To take this to the extreme, the chunk duration used in Community LHLS can even be reduced to one frame or 0.04 s in the described setup. As shown in Fig. 5, this reduces the segmenting delay nearly proportionally and reduces the overall delay of Community LHLS compared to Apple LLHLS to about 60% (0.2 s), allowing Community LHLS to reach an overall delay of 0.13 s. All of this is possible without changes to the playlist as Community LHLS does not signal chunks explicitly. Conversely, Apple LLHLS would require signaling every part or frame in the playlist, which would increase the number of requests from the player enormously and make it practically infeasible. Due to this limitation, Fig. 5 uses 0.2 s parts for Apple LLHLS to allow for a fair comparison to the maxed-out Community LHLS with the smallest possible distribution delays that HLS with chunked transfer can realistically achieve.
Fig. 5: Breakdown and comparison of delay between Apple LLHLS with a part size of 0.2 s and Community LHLS with a chunk size of one frame.

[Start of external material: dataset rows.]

/-- The codes of a dynamic block (R380: incomplete or oversubscribed lengths are E_CODEC_CODE; a code of one symbol or of none is incomplete). -/
def inflateDyn (n len pos : Nat) : Except Stop (Huff × Huff × Nat) := do
  let hl ← needBits n len pos 5
  let hd ← needBits n len (pos + 5) 5
  let hc ← needBits n len (pos + 10) 4
  let nl := hl + 257
  let nd := hd + 1
  let nc := hc + 4
  let cl ← needBits n len (pos + 14) (3 * nc)
  if 286 < nl || 30 < nd then throw (Stop.err eCode)
  let lens := (List.range nc).map (fun i => (cl >>> (3 * i)) % 8)
  let clens := (List.range 19).map (fun s => ((List.range nc).zip lens).foldl (fun acc p => if codeOrder.getD p.1 99 = s then p.2 else acc) 0)
  let ch := huffOf clens
  if huffLeft ch ≠ 0 then throw (Stop.err eCode)
  let (ls, p) ← inflateLens n len ch (nl + nd) (nl + nd + 1) (pos + 14 + 3 * nc) []
  let lh := huffOf (ls.take nl)
  let dh := huffOf (ls.drop nl)
  if ls.getD 256 0 = 0 || huffLeft lh ≠ 0 || huffLeft dh ≠ 0 then throw (Stop.err eCode)
  pure (lh, dh, p)

def fixedLit : Huff := huffOf ((List.range 288).map (fun i => if i < 144 then 8 else if i < 256 then 9 else if i < 280 then 7 else 8))
/-- The fixed distance code has symbols 30 and 31, which R380 refuses. -/
def fixedDist : Huff := huffOf (List.replicate 32 5)

/-- The blocks of a raw Deflate stream from a bit position: the blocks, the bit position reached, whether BFINAL ended it. -/
def inflateBlocks (final : Bool) (n len base : Nat) : Nat → Nat → Bytes → Nat → List CBlock × Nat × Bool
  | 0, pos, _, _ => ([], pos, false)
  | k + 1, pos, hist, avail =>
    let i0 := base + pos / 8
    let short : List CBlock := if final then [{ i0 := i0, i1 := base + len / 8, code := eLen, ends := true }] else []
    match takeBits n len pos 3 with
    | none => (short, pos, false)
    | some h =>
      let last := h % 2 = 1
      let ty := h / 2
      let finish (o : Bytes) (p : Nat) : List CBlock × Nat × Bool :=
        let made := o.length - hist.length
        let blk : CBlock := { i0 := i0, i1 := base + (p + 7) / 8, out := (o.take made).reverse }
        if last then ([blk], p, true)
        else
          let (bs, p', d) := inflateBlocks final n len base k p o (avail + made)
          (blk :: bs, p', d)
      let halt (o : Bytes) (e : Stop) : List CBlock × Nat × Bool :=
        let made := o.length - hist.length
        match e with
        | .more => if final then ([{ i0 := i0, i1 := base + len / 8, out := (o.take made).reverse, spoil := true, code := eLen, ends := true }], pos, false) else ([], pos, false)
        | .err c => ([{ i0 := i0, i1 := base + len / 8, out := (o.take made).reverse, spoil := true, code := c, ends := true }], pos, false)
      if ty = 0 then
        let p := (pos + 3 + 7) / 8 * 8
        match takeBits n len p 32 with
        | none => halt hist .more
        | some x =>
          let l := x % 65536
          if l + x / 65536 ≠ 65535 then halt hist (.err eCode)
          else match takeBits n len (p + 32) (8 * l) with
            | none => halt hist .more
            | some d => finish ((leBytes d l).reverse ++ hist) (p + 32 + 8 * l)
      else if ty = 3 then halt hist (.err eFormat)
      else
        match (if ty = 1 then Except.ok (fixedLit, fixedDist, pos + 3) else inflateDyn n len (pos + 3)) with
        | .error e => halt hist e
        | .ok (lh, dh, p) =>
          match inflateSyms n len lh dh avail (len + 1) p hist 0 with
          | (o, none, p) => finish o p
          | (o, some e, _) => halt o e
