-- ==== Sys2Proof/Machine/Dense.lean ====
section
/-! DEFINITION. The Dense Array (spec/11_dense_array.md): formats, weight tiles, commands and layer records, the exact arithmetic of a
layer, gates and batches. -/

namespace Sys2Proof.Machine

/-! ## Formats (R342, R346) -/

/-- Bits of an element of a DFMT. -/
def daBits (f : Nat) : Nat := match f with | 0 => 4 | 4 => 4 | 1 => 8 | 2 => 8 | 3 => 8 | 5 => 8 | 6 => 16 | 7 => 16 | _ => 32
def daMx (f : Nat) : Bool := f == 4 || f == 5
/-- Elements of K in a tile. -/
def daKt (f : Nat) : Nat := match f with | 0 => 512 | 4 => 512 | 6 => 64 | 7 => 64 | _ => 128
/-- Bytes of a tile. -/
def tileBytes (f : Nat) : Nat := daKt f * daBits f / 8 * 128 + (if daMx f then daKt f / 32 * 128 else 0)
/-- Bytes of a row of elements without padding. -/
def rowLen (k f : Nat) : Nat := ceilDiv (k * daBits f) 8 + (if daMx f then ceilDiv k 32 else 0)
/-- The row pitch (R346). -/
def rowPitch (k f : Nat) : Nat := ceilDiv (rowLen k f) 64 * 64

/-- The value of an element pattern. -/
def daElem (f x : Nat) : FV :=
  let int (w : Nat) (e : Int) : FV := let i := sgn w x; .fin (decide (i < 0)) i.natAbs e
  match f with
  | 0 => int 4 0
  | 1 => int 8 0
  | 2 => fDecode e4m3 x
  | 3 => fDecode e5m2 x
  | 4 => fDecode e2m1 x
  | 5 => int 8 (-6)
  | 6 => fDecode bf16 x
  | 7 => fDecode fp16 x
  | _ => fDecode fp32 x

/-- A value times an E8M0 scale; 0xFF marks NaN. -/
def mxScale (s : Nat) (v : FV) : FV :=
  if s = 255 then .nan false
  else match v with
    | .fin n m e => .fin n m (e + s - 127)
    | v => v

/-- Element pattern `j` of packed elements. -/
def packedAt (f : Nat) (b : Bytes) (j : Nat) : Nat :=
  if daBits f = 4 then ((b.getD (j / 2) 0).toNat / (if j % 2 = 0 then 1 else 16)) % 16 else numAt b (j * (daBits f / 8)) (daBits f / 8)

/-- `k` elements packed in a string, with their scales. -/
def unpack (f k : Nat) (elems scales : Bytes) : List FV :=
  (List.range k).map (fun j => let v := daElem f (packedAt f elems j); if daMx f then mxScale (scales.getD (j / 32) 0).toNat v else v)

/-- A row as values (R346). -/
def rowValues (f k : Nat) (b : Bytes) : List FV := unpack f k b (b.drop (ceilDiv (k * daBits f) 8))

/-- Packs element patterns. -/
def packElems (f : Nat) (l : List Nat) : Bytes :=
  if daBits f = 4 then (chunksOf 2 l.length l).map (fun p => BitVec.ofNat 8 (p.getD 0 0 % 16 + 16 * (p.getD 1 0 % 16)))
  else l.flatMap (fun x => leBytes x (daBits f / 8))

/-! ## Conversion of results (R356) -/

/-- A conversion that saturates: pattern, and whether it saturated. -/
def encSat (f : FFmt) (top y : Nat) : Nat × Bool :=
  let sgnBit (n : Bool) : Nat := b2n n <<< (f.eb + f.mb)
  match fDecode fp32 y with
  | .nan _ => (fNan f, false)
  | .inf n => (sgnBit n + top, true)
  | .fin n m e =>
    let (x, fl) := fRound f n m e false
    if fl &&& flOF = 0 then (x, false) else (sgnBit n + top, true)

/-- The shared exponent of a block, from its largest magnitude. -/
def mxExp (f : Nat) (l : List FV) : Option Int :=
  let lg := l.filterMap (fun v => match v with | .fin _ m e => if m = 0 then none else some (e + bitLen m - 1) | _ => none)
  match lg with
  | [] => none
  | a :: r => some (max (-127) (min 127 (r.foldl max a - (if f = 4 then 2 else 0))))

/-- One element of a block under a shared exponent. -/
def mxElem (f : Nat) (se : Int) (v : FV) : Nat × Bool :=
  match v with
  | .fin n m e =>
    if f = 4 then
      let (x, fl) := fRound e2m1 n m (e - se) false
      if fl &&& flOF = 0 then (x, false) else ((if n then 8 else 0) + 7, true)
    else
      let (q, _) := rneAt m (e - se) (-6)
      let k := min q 127
      (if n then (256 - k) % 256 else k, decide (127 < q))
  | _ => (0, false)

So, if Community LHLS is so much better in terms of delay, why is it being abandoned? As discussed, Community LHLS breaks ABR, and this is a big deal on the client side. When content from the edge is played and data is received via chunked transfer, the actual download speed cannot be measured reliably anymore, making ABR practically impossible. In addition, the standard has moved on to become Apple LLHLS and unofficial, community-driven efforts are a support risk that is not taken lightly by most technology providers.
What will the future of low-delay streaming bring? The short answer is Apple LLHLS. While being inferior in terms of the overall delay that can be achieved compared to Community LHLS, Apple LLHLS keeps ABR intact. Maybe someone somewhere will find a way to combine the advantages of chunked transfer from Community LHLS with the ABR capabilities of Apple LLHLS. Such a combination would truly minimize the delay for low-latency applications and make a very nice revision of the current (draft) low-latency HLS standard.
A detailed technical analysis of the delay measurements including the relevant methodological and theoretical foundations can be found in Ziemski, B.: “Analysis of delay sources and opportunities to minimise them in scalable live video streaming”, Master’s Thesis, Warsaw University of Technology, Warsaw, Poland, February 2021.